WASHINGTON, D.C. – June 25, 2012 – (RealEstateRama) — A newly released survey shows that more than half of all U.S. homes with a mortgage are underwater or owe more on their homes than the current value of their property. The study, which was conducted by Housing Predictor.com is the strongest indicator yet that efforts made by the Obama administration are doing little to aid U.S. homeowners in the worst housing downturn since the Great Depression.
Some 54% of those surveyed said their homes are underwater on their mortgages. Other surveys, including a poll conducted by Zillow researchers at the end of March have found an increasing number of homeowners underwater. The survey covered urban centers in the U.S. and showed that nearly one-out-of-three homeowners were underwater.

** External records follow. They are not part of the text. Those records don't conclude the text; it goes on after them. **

/-- One piece of a row: at most `n` bytes, cut at 64 KiB pages and 2,048-byte boundaries of both addresses, so that no piece
crosses a page, a host page or a packet boundary. A piece is what LAST_USE judges a read by (DESIGN CHOICE, assumption log 166). -/
def pieceLen (n a c : Nat) : Nat := Nat.min n (Nat.min (2048 - a % 2048) (2048 - c % 2048))

/-- The first destination that stops a piece. -/
def sideStop (x : List Side) : Option Side := x.find? fun q => match q with
  | .place _ => false
  | .bytes _ => false
  | _ => true

/-- The places among sides. -/
def sidePlaces (x : List Side) : List Dst := x.filterMap fun q => match q with
  | .place d => some d
  | _ => none

/-- The current descriptor advances to the element after `n` bytes. -/
def Desc.step (d : Desc) (n : Nat) : Desc :=
  if d.off + n < dRowBytes d.bytes then { d with off := d.off + n }
  else { d with row := d.row + 1, off := 0, moved := decide (d.row + 1 = dRows d.bytes) }

/-- A host page that misses asks the port for its translation (R177); the descriptor waits, where no tag is free for one. -/
def Block.atsAsk (s : Block) (p j ch id port va page : Nat) (write retried : Bool) : Block :=
  if (s.port port).freeTag.isNone then s.modDesc p j ch id fun d => { d with hold := .tag port }
  else
    (s.modDesc p j ch id fun d => { d with hostWait := true, hold := .free }).hostAsk port (.ats p j ch id va page write retried) 2
      [p + 1, page, b2n write]

/-- The error that an access of memory meets. -/
def MoveEvent.atMem : MoveEvent → MemEvent
  | .mem ev => ev
  | _ => .none

/-- The path parity error of a piece marks its first 32 bits (R203; DESIGN CHOICE, assumption log 167). -/
def parityMark (parity : Bool) (pois : List (Nat × Nat)) : List (Nat × Nat) := if parity then (0, 4) :: pois else pois

/-- The source and destination addresses of a descriptor's next element (R193). -/
def Desc.addrs (d : Desc) (l : XList) : Nat × Nat :=
  let addr (base : Nat) (stride : Int) : Nat := ((base : Int) + d.row * stride + d.off).toNat
  (addr (dSrc d.bytes l) (signed32 (dF d.bytes 0x24 4)), addr (dDst d.bytes l) (signed32 (dF d.bytes 0x28 4)))

/-- Pieces of the current descriptor move in transfer order until it has moved, parks, fails or must wait (R198, R201).
The first piece meets the event: a path parity error (R203), or an error at its first access of memory (R167). Where an element's source
and destination both fault, the source's is recorded (DESIGN CHOICE, assumption log 190). -/
def Block.moveRows (s : Block) (p j ch : Nat) (ev : MoveEvent) : Nat → Block
  | 0 => s
  | f + 1 =>
    let c := s.chan p j ch
    match c.curList, c.cur with
    | some l, some d =>
      if d.moved || d.hostWait || d.hold.parks || c.state ≠ .normal then s
      else
        let b := d.bytes
        let sa := (d.addrs l).1
        let da := (d.addrs l).2
        let isFill := dSrcKind b = 5
        let n := pieceLen (dRowBytes b - d.off) (if isFill then 0 else sa) da
        let (src, s1) := if isFill then
            (Side.bytes ((List.range n).map fun i => dF b (0x10 + (d.off + i) % 8) 1), s)
          else s.sideOf p j ch l (dSrcKind b) sa (dSrcHint b) false
        let (ds, s2) := s1.destsOf p j ch l b da
        match sideStop (src :: ds) with
        | some (.fault va cause e) => s2.parkAt p j ch va (match src with
            | .fault .. => false
            | _ => true) cause e
        | some (.hostMiss port va page) => s2.atsAsk p j ch d.id port va page (match src with
            | .hostMiss .. => false
            | _ => true) false
        | some (.fail st) => s2.chanStop p j ch st
        | _ =>
          let places := sidePlaces ds
          let h := s2.holdOf d src places
          if h ≠ .free then s2.modDesc p j ch d.id fun d => { d with hold := h }
          else
            let parity := decide (ev = .parity)
            let s2 := if parity then s2.log (.dma p j) 9 else s2
            let (s3, far) := match src with
              | .bytes bs => (s2.deliver p j ch d.id l.job places bs (parityMark parity []) 0, 0)
              | .place (.here pa hint) =>
                let (bs, pois, s3) := s2.memReadMarked pa n (hintOf hint) ev.atMem
                (s3.deliver p j ch d.id l.job places bs (parityMark parity pois), 0)
              | .place (.remote g lp a hint) =>
                let k : Pkt := { kind := 1, hint := hint, lpart := lp, dst := g, job := l.job, addr := a % 2 ^ 62,
                                 op := a / 2 ^ 62, len := n }
                (s2.xIssue p k (.descRead p j ch d.id d.asked places parity), 1)
              | .place (.host port vf iova addr _) =>
                (s2.hostAsk port (.read p j ch d.id d.asked (iova / 4096) n places parity false) 0 [vf, 2, addr, n], 1)
              | _ => (s2, 0)
            let s3 := s3.modDesc p j ch d.id fun d => { d.step n with
              asked := d.asked + far, hold := .free, asks := if far = 0 then d.asks else d.asks ++ [(d.asked, da)] }
            s3.moveRows p j ch .none f
    | _, _ => s
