/-- Exact sum with IEEE specials (R109, R120, R122). -/
def xAdd (a b : XVal) : XVal × Nat :=
  match a, b with
  | .nan, _ => (.nan, fNANIN ||| fNONF)
  | _, .nan => (.nan, fNANIN ||| fNONF)
  | .inf x, .inf y => if x = y then (.inf x, 0) else (.nan, fNV ||| fNONF)
  | .inf x, .fin _ _ _ => (.inf x, 0)
  | .fin _ _ _, .inf y => (.inf y, 0)
  | .fin x n d, .fin y m e => (finAdd x n d y m e, 0)

/-- Whether an exact value is a zero. -/
def xIsZero : XVal → Bool
  | .fin _ n _ => decide (n = 0)
  | _ => false

/-- Comparison a < b of two values that are not NaN. -/
def xLt (a b : XVal) : Bool :=
  match a, b with
  | .inf true, .inf true => false
  | .inf true, _ => true
  | _, .inf true => false
  | .inf false, _ => false
  | _, .inf false => true
  | .fin x n d, .fin y m e =>
    decide ((if x then -((n * e : Nat) : Int) else (n * e : Nat)) < (if y then -((m * d : Nat) : Int) else (m * d : Nat)))
  | _, _ => false

/-- Equality of two values that are not NaN (zeros of either sign are equal). -/
def xEq (a b : XVal) : Bool :=
  match a, b with
  | .inf x, .inf y => x == y
  | .fin x n d, .fin y m e => decide (n * e = m * d) && (x == y || decide (n = 0))
  | _, _ => false

/-! ### The stochastic generator (R117) -/

/-- The mixing function of R117, modulo 2⁶⁴. -/
def srMix (x0 : Nat) : Nat :=
  let x1 := x0 ^^^ (x0 >>> 30)
  let x2 := (x1 * 0xBF58476D1CE4E5B9) % 2 ^ 64
  let x3 := x2 ^^^ (x2 >>> 27)
  let x4 := (x3 * 0x94D049BB133111EB) % 2 ^ 64
  x4 ^^^ (x4 >>> 31)

/-- The 32 random bits of a seed, a stream identifier and an element index (R117). -/
def srBits (seed stream index : Nat) : Nat :=
  let k := srMix ((seed % 2 ^ 32) * 2 ^ 32 + stream % 2 ^ 32)
  let x := srMix (k ^^^ (index % 2 ^ 64))
  srMix ((x + k) % 2 ^ 64) >>> 32

/-! ### Group sums (R121) -/

/-- The magnitude of a finite value truncated to a multiple of 2^q, in units of 2^q, and whether bits were lost. -/
def truncUnits (n d : Nat) (q : Int) : Nat × Bool :=
  let (a, b) := scaleBy n d q
  (a / b, decide (a % b ≠ 0))

/-- The signed sum in units of 2^q of a list of finite values, with the sticky bit. -/
def sumUnits (q : Int) : List XVal → Int × Bool
  | [] => (0, false)
  | .fin neg n d :: t =>
    let (s, st) := sumUnits q t
    let (u, lost) := truncUnits n d q
    ((if neg then s - u else s + u), st || lost)
  | _ :: t => sumUnits q t

/-- The largest binary exponent among the nonzero values. -/
def maxExp : List XVal → Option Int
  | [] => none
  | .fin _ n d :: t =>
    if n = 0 then maxExp t
    else
      let e := floorLog2 n d
      match maxExp t with
      | none => some e
      | some m => some (if e < m then m else e)
  | _ :: t => maxExp t

/-- Whether a value is a negative zero or any zero with its sign set. -/
def xIsNegZero : XVal → Bool
  | .fin neg n _ => neg && decide (n = 0)
  | _ => false

/-- An infinity of the list with the given sign. -/
def hasInfSign (neg : Bool) (l : List XVal) : Bool := l.any (fun v => decide (v = .inf neg))

/-- group_sum of R121 over one group of products, rounded to FP32: the value and its flags. -/
def groupSum (p : List XVal) (mode : OvMode) : XVal × Nat :=
  if p.any (fun v => decide (v = .nan)) then (.nan, fNONF)
  else if hasInfSign false p || hasInfSign true p then
    (if hasInfSign false p && hasInfSign true p then (.nan, fNV ||| fNONF) else (.inf (hasInfSign true p), 0))
  else
    match maxExp p with
    | none => (.fin (p.all xIsNegZero) 0 1, 0)
    | some e =>
      let (s, sticky) := sumUnits (e - 63) p
      match xDyadic (decide (s < 0)) s.natAbs (e - 63) with
      | .fin neg n d =>
        let (c, fl) := roundTo neg n d sticky .fp32 .rne mode
        (decodeElt .fp32 c, fl)
      | v => (v, 0)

The higher Housing Predictor survey means than more than 27 million homeowners are underwater. The housing market has almost $4 trillion in negative equity, according to Federal Reserve Bank economist William Emmons of St. Louis. Emmons says it would take $3.7 trillion to get homeowners on a level playing field with mortgage debt.
The resounding survey figures are being released despite improvements in many areas of the country, with housing markets in 70 U.S. cities either improving or forecast to improve by the end of the year. Cities in the Mid-West, including Kansas and Nebraska and many areas in especially hard hit markets are already witnessing home value increases, including Miami and Tampa, Florida.
Housing Predictor regularly surveys consumers on issues closely related to the real estate industry, monitors and issues forecasts on more than 230 U.S. cities housing markets and offers the latest mortgage rates and real estate news.